The collection: The title poem in this collection refers to the T.S. Eliot masterpiece. And in Ashbery’s blurb for the collection, he states, “Only a genius could write a book called The Waste Land and Other Poems.” The Boston Globe critic Michael Brodeur seems to agree: “Beer, with his perilously sharp wit and chronic honesty, had little other recourse than to recycle/reuse when naming his sprawling survey of our contemporary cultural ‘muck’ (a recurring word through the collection).

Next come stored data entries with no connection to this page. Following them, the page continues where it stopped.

/-- SCM_ADD (R100, R101). -/
def scmAdd : Body := fun c s =>
  let d := leAt c.cont 0 16
  let port := natBits d 102 96
  let sci := natBits d 63 0
  if natBits d 127 127 ≠ 1 || 96 ≤ port then refuse s 6
  else if (s.scmFind sci port).isSome || s.isTxKey sci port then refuse s 2
  else
    match (s.scmSlots sci port).find? (fun i => !isF (Tbl.at0 s.ctx.scm i) M.scmValid) with
    | some i =>
      let e : BitVec 128 := putF (putF (BitVec.ofNat 128 d) ⟨126, 103⟩ 0) ⟨95, 80⟩ 0
      ((s.setCtx { s.ctx with scm := Tbl.set0 s.ctx.scm i e }).scmGauge, {})
    | none => refuse s 3

/-- SCM_DELETE: IN_USE while a context of its SC is enabled for receive. -/
def scmDelete : Body := fun c s =>
  let d := leAt c.cont 0 16
  let port := natBits d 102 96
  if 96 ≤ port then refuse s 6
  else match s.scmFind (natBits d 63 0) port with
    | none => refuse s 1
    | some i =>
      let sc := getF (Tbl.at0 s.ctx.scm i) M.scmIndex
      if (List.range 4).any (fun a =>
          let w := s.ctxAt (4 * sc + a)
          isF w C.valid && ctxKind w == 1 && isF w C.rxEn) then refuse s 7
      else ((s.setCtx { s.ctx with scm := Tbl.set0 s.ctx.scm i 0 }).scmGauge, {})

/-- FLIP_ADD (R154). -/
def flipAdd : Body := fun c s =>
  let f := c.a0 7 0
  let x := s.flip f
  if c.a0 63 8 ≠ 0 then refuse s 6
  else if c.a1 20 20 = 0 then
    let p := c.a1 17 0
    let an := c.a1 19 18
    if 96 ≤ p then refuse s 6
    else
      let w := s.ctxAt (s.txCtx p an)
      if isF w C.valid && ctxQuar w then refuse s 11
      else if x.state ≠ 0 then refuse s 12
      else if isF (s.secyTx p) M.txPend || !(isF w C.valid && ctxKind w == 1 && isF w C.dir && isF w C.txEn) then refuse s 7
      else ((s.setPend (.secy p an) f true).setFlip f { x with members := x.members ++ [.secy p an] }, {})
  else
    let n := c.a1 17 0
    let g := c.a1 18 18
    let w := s.ctxAt n
    if isF w C.valid && !(ctxKind w == 2 && isF w C.dir) then refuse s 6
    else if isF w C.valid && ctxQuar w then refuse s 11
    else if x.state ≠ 0 then refuse s 12
    else if !isF w C.valid || isF w C.pend || !isF w (if g = 0 then C.gen0 else C.gen1) then refuse s 7
    else ((s.setPend (.gen n g) f true).setFlip f { x with members := x.members ++ [.gen n g] }, {})

/-- Keep every target of a list resident (R146). -/
def State.keepAll (s : State) : List Nat → Option State
  | [] => some s
  | n :: rest => match s.keepResident n with | some t => t.keepAll rest | none => none

/-- FLIP_ARM (R155): IDLE only; a set armed less than 10 µs before NOT_BEFORE, or after it, fires late. -/
def flipArm : Body := fun c s =>
  let f := c.a0 7 0
  let x := s.flip f
  if c.a0 63 8 ≠ 0 || 1000000000 ≤ leAt c.cont 6 4 then refuse s 6
  else if x.state ≠ 0 then refuse s 12
  else
    let nb := instantOf c.cont
    match s.keepAll (x.members.map s.flipTarget) with
    | none => refuse s 9
    | some s1 =>
      (s1.setFlip f { x with state := 1, notBefore := (leAt c.cont 0 6, leAt c.cont 6 4), armedLate := decide (nb < s.now + 10000) }, {})

/-- FLIP_CANCEL (R155): an armed or idle set loses its members; BUSY when it has fired. -/
def flipCancel : Body := fun c s =>
  let f := c.a0 7 0
  let x := s.flip f
  if c.a0 63 8 ≠ 0 then refuse s 6
  else if x.state = 2 then refuse s 12
  else ((s.each x.members (fun m u => u.setPend m f false)).setFlip f { FlipSet.idle with notBefore := x.notBefore, fireAt := x.fireAt }, {})

/-- FLIP_STATUS: state, NOT_BEFORE, fire instant and member count. -/
def flipStatus : Body := fun c s =>
  let x := s.flip (c.a0 7 0)
  if c.a0 63 8 ≠ 0 then refuse s 6
  else (s, { conts := padTo 32 (leBytes 2 x.state ++ leBytes 6 x.notBefore.1 ++ leBytes 4 x.notBefore.2 ++
    leBytes 6 x.fireAt.1 ++ leBytes 4 x.fireAt.2 ++ leBytes 4 x.members.length) })

/-- SECY_TX_READ: Table 6.5 for a port. -/
def secyTxRead : Body := fun c s =>
  if 96 ≤ c.a0 63 0 then refuse s 6 else (s, { r0 := (s.secyTx (c.a0 6 0)).toNat })

/-- CTX_READ (R161). -/
def execCtxRead (c : RingCmd) (s : State) : Res := ringExec 1 0 ctxRead c s

/-- CTX_INSTALL (R151). -/
def execCtxInstall (c : RingCmd) (s : State) : Res := ringExec 1 1 ctxInstall c s

/-- CTX_ENABLE (R150). -/
def execCtxEnable (c : RingCmd) (s : State) : Res := ringExec 1 2 ctxEnable c s

/-- CTX_RETIRE (R150). -/
def execCtxRetire (c : RingCmd) (s : State) : Res := ringExec 1 3 ctxRetire c s

/-- CTX_SELECT (R150). -/
def execCtxSelect (c : RingCmd) (s : State) : Res := ringExec 1 4 ctxSelect c s

/-- CTX_FREE (R150). -/
def execCtxFree (c : RingCmd) (s : State) : Res := ringExec 1 5 ctxFree c s

/-- CTX_PIN (R147). -/
def execCtxPin (c : RingCmd) (s : State) : Res := ringExec 1 6 ctxPin c s

/-- CTX_UNPIN (R148). -/
def execCtxUnpin (c : RingCmd) (s : State) : Res := ringExec 1 7 ctxUnpin c s

/-- CTX_CLEAR_CNT (R112). -/
def execCtxClearCnt (c : RingCmd) (s : State) : Res := ringExec 1 8 ctxClearCnt c s

/-- SCM_ADD (R100). -/
def execScmAdd (c : RingCmd) (s : State) : Res := ringExec 1 9 scmAdd c s

/-- SCM_DELETE (R161). -/
def execScmDelete (c : RingCmd) (s : State) : Res := ringExec 1 10 scmDelete c s

/-- FLIP_ADD (R154). -/
def execFlipAdd (c : RingCmd) (s : State) : Res := ringExec 1 11 flipAdd c s

/-- FLIP_ARM (R155). -/
def execFlipArm (c : RingCmd) (s : State) : Res := ringExec 1 12 flipArm c s

/-- FLIP_CANCEL (R155). -/
def execFlipCancel (c : RingCmd) (s : State) : Res := ringExec 1 13 flipCancel c s

/-- FLIP_STATUS (R161). -/
def execFlipStatus (c : RingCmd) (s : State) : Res := ringExec 1 14 flipStatus c s

/-- SECY_TX_READ (R143). -/
def execSecyTxRead (c : RingCmd) (s : State) : Res := ringExec 1 15 secyTxRead c s

/-! ### PN_LEAP (R159, R164) -/

/-- RW-L registers take a write only in SETUP (R7, R514, R518). -/
def State.inSetup (s : State) : Bool := s.op == .setup

/-- In RUN, HOLD and FAULT the RW-L fields are locked (R514). -/
def State.locked (s : State) : Bool := s.op == .run || s.op == .hold || s.op == .fault

/-- Registers that a command of the outside may write: SETUP, RUN, HOLD and FAULT (R514). -/
def State.regsOpen (s : State) : Bool := s.inSetup || s.locked

/-- PN_LEAP in force. -/
def State.pnLeap (s : State) : Nat := s.fld F.CTX_LEAP_HI.LEAP * 2 ^ 32 + s.fld F.CTX_LEAP_LO.LEAP

/-- A locked write that differs from the stored value raises LOCK_WRITE (R514). -/
def State.lockWrite (s : State) (differs : Bool) : State := if s.locked && differs then s.hostEvent 0 0 else s

/-- CTX_LEAP_LO_WRITE (R164): the word is held, unchecked, until CTX_LEAP_HI is written. -/
def execCtxLeapLoWrite (v : Word) (s : State) : Res :=
  if s.inSetup then .next (s.setCtx { s.ctx with leapHeld := some v })
  else .next (s.lockWrite (v.toNat ≠ s.fld F.CTX_LEAP_LO.LEAP))

/-- CTX_LEAP_HI_WRITE (R164): PN_LEAP is formed from bit 0 and the held word, checked against 2^10 to 2^32, and applied or
refused as a whole. -/
def execCtxLeapHiWrite (v : Word) (s : State) : Res :=
  if s.inSetup then
    let lo := match s.ctx.leapHeld with | some w => w.toNat | none => s.fld F.CTX_LEAP_LO.LEAP
    let leap := v.toNat % 2 * 2 ^ 32 + lo
    let s1 := s.setCtx { s.ctx with leapHeld := none }
    if 2 ^ 10 ≤ leap ∧ leap ≤ 2 ^ 32 then .next ((s1.put F.CTX_LEAP_LO.LEAP lo).put F.CTX_LEAP_HI.LEAP (v.toNat % 2))
    else .next (s1.record 0x04 7 0 0 0 0)
  else .next (s.lockWrite (v.toNat % 2 ≠ s.fld F.CTX_LEAP_HI.LEAP))

end Sys2Proof.Machine
end

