/-- PORT_MODE_WRITE (R23 to R25, R30, R31): in SETUP the write takes force or is refused; locked elsewhere (R514). -/
def execPortModeWrite (p : Fin 96) (v : Word) (s : State) : Res :=
  let p := p.val
  let w : Word := v &&& BitVec.ofNat 32 modeMask
  if s.inSetup then
    let code := s.modeErr p w.toNat
    if code ≠ 0 then .next (s.modeRefused p code)
    else
      let s1 := s.setReg (R.PORT_MODE p) w
      let mode := s1.mode p
      let s2 := s1.toLink p (if mode = 0 then 0 else 1)
      let s3 := (s2.put (F.PORT_STATUS.BONDED p) (b2n (mode == 6))).put (F.PORT_EEE_STATUS.RX_TW p) (if mode = 0 then 0 else (Config.rxTw mode).toNat)
      .next (s3.twApplied p)
  else .next (s.lockWrite (w ≠ s.reg (R.PORT_MODE p)))

/-- PORT_STATUS_READ (R24): the word, and MODE_ERR cleared. -/
def execPortStatusRead (p : Fin 96) (s : State) : Res :=
  .next ((s.emit (.readData (s.reg (R.PORT_STATUS p.val)))).put (F.PORT_STATUS.MODE_ERR p.val) 0)

/-! ### Bring-up -/

/-- Training takes place: enabled, and not skipped by the near-end loop (R31). -/
def State.trains (s : State) (p : Nat) : Bool := s.on (F.PORT_MODE.LT_EN p) && s.fld (F.PORT_MODE.LOOPBACK p) != 1

/-- Negotiation takes place. -/
def State.negotiates (s : State) (p : Nat) : Bool := s.on (F.PORT_MODE.AN_EN p) && s.fld (F.PORT_MODE.LOOPBACK p) != 1

/-- A port in SEEK that has lock and has negotiated moves on to TRAIN when training is enabled (Table 2.4). -/
def State.seekOn (s : State) (p : Nat) : State :=
  let x := s.port p
  if s.link p = 1 && x.lock && (!s.negotiates p || x.resolved) && s.trains p then s.put (F.PORT_STATUS.LINK_STATE p) 2 else s

/-- NEGOTIATION_RESOLVED (R29): on the one ability advertised. -/
def execNegotiationResolved (p : Fin 96) (s : State) : Res :=
  if s.lane p.val && s.link p.val = 1 && s.negotiates p.val then
    .next ((s.setPort p.val { s.port p.val with resolved := true }).seekOn p.val)
  else .next s

/-- AN_FAIL (R29): negotiation unresolved after 500 ms; it starts again. -/
def execAnFail (p : Fin 96) (s : State) : Res :=
  if s.lane p.val && s.link p.val = 1 && s.negotiates p.val && !(s.port p.val).resolved then .next (s.portEvent p.val 3) else .next s

/-- SIGNAL_LOCK (R30): lock gained in SEEK, or regained in UP before DOWN_HOLD. -/
def execSignalLock (p : Fin 96) (s : State) : Res :=
  if s.lane p.val then .next ((s.setPort p.val { s.port p.val with lock := true, lockLost := false }).seekOn p.val) else .next s

/-- TRAINING_DONE (R30): the port goes on toward UP. -/
def execTrainingDone (p : Fin 96) (s : State) : Res :=
  if s.lane p.val && s.link p.val = 2 then .next (s.setPort p.val { s.port p.val with trained := true }) else .next s

/-- TRAINING_FAIL (R30): back to SEEK. -/
def execTrainingFail (p : Fin 96) (s : State) : Res :=
  if s.lane p.val && s.link p.val = 2 && !(s.port p.val).trained then .next (s.toLink p.val 1) else .next s

/-- What a port needs before UP: lock, negotiation and training where they take place, and an ACTIVE slice (R479). -/
def State.readyUp (s : State) (p : Nat) : Bool :=
  let x := s.port p
  let sl := s.portSlice p
  natBits (s.reg R.PWR_SLICE_STATUS).toNat (2 * sl + 1) (2 * sl) == 3 && s.lane p && x.lock && (!s.negotiates p || x.resolved) && (!s.trains p || x.trained) && (s.link p == 1 || s.link p == 2)

/-- LINK_UP (R30): lock has been stable for UP_HOLD. -/
def execLinkUp (p : Fin 96) (s : State) : Res := if s.readyUp p.val then .next (s.enterUp p.val) else .next s

/-- LOCK_LOSS (R30): a loss shorter than DOWN_HOLD does not leave UP. -/
def execLockLoss (p : Fin 96) (s : State) : Res :=
  if s.lane p.val then
    .next (s.setPort p.val { s.port p.val with lockLost := true, lock := (s.port p.val).lock && s.link p.val == 3 })
  else .next s

/-- LINK_DOWN (R32): DOWN is declared. -/
def execLinkDown (p : Fin 96) (s : State) : Res := if s.link p.val = 3 then .next (s.leaveUp p.val 1) else .next s

/-- FAULT_LOCAL_ENTER (R30). -/
def execFaultLocalEnter (p : Fin 96) (s : State) : Res :=
  if s.link p.val = 3 || s.link p.val = 5 then .next ((s.toLink p.val 4).portEvent p.val 6) else .next s

/-- FAULT_LOCAL_CLEAR (R30). -/
def execFaultLocalClear (p : Fin 96) (s : State) : Res := if s.link p.val = 4 then .next (s.toLink p.val 1) else .next s

/-- FAULT_REMOTE_ENTER (R30). -/
def execFaultRemoteEnter (p : Fin 96) (s : State) : Res :=
  if s.link p.val = 3 then .next ((s.toLink p.val 5).portEvent p.val 6) else .next s

/-- FAULT_REMOTE_CLEAR (R30): to UP. -/
def execFaultRemoteClear (p : Fin 96) (s : State) : Res := if s.link p.val = 5 then .next (s.enterUp p.val) else .next s

/-! ### MAC merge -/

/-- VERIFY_MPACKET_SEND (R37): the first at entry to UP, at most three. -/
def execVerifyMpacketSend (p : Fin 96) (s : State) : Res :=
  let x := s.port p.val
  if s.link p.val = 3 && s.fld (F.PORT_STATUS.MM_STATE p.val) = 1 && x.verifySent < 3 then
    .next ((s.setPort p.val { x with verifySent := x.verifySent + 1 }).emit (.mpacket p false))
  else .next s

/-- RESPOND_MPACKET_RECEIVE (R37): verification succeeds. -/
def execRespondMpacketReceive (p : Fin 96) (s : State) : Res :=
  if s.link p.val = 3 && s.fld (F.PORT_STATUS.MM_STATE p.val) = 1 then
    .next ((s.put (F.PORT_STATUS.MM_STATE p.val) 2).portEvent p.val 4)
  else .next s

In his poems, Beer offers a past that continues to accumulate even as we strive to forget it; a culture flummoxed by a present we can’t properly employ and beholden to a future we haven’t the bearings to imagine.”
Opening lines:
“Once more in the city I cannot name,
the boat city, the city of light,
the city that endures its fall,
the city of pleasures and vicissitudes,
the skier’s city, Fun City, the city under the sky,
city of crime and vegetables, Pornograph City,
the city governed by the Lost and Found Department, …”
 
Review: Beer “achieves some of the sense of naturally confident gravity that, all these decades later, makes Eliot’s poetry so bracing,” wrote a critic for Quarterly Conversation.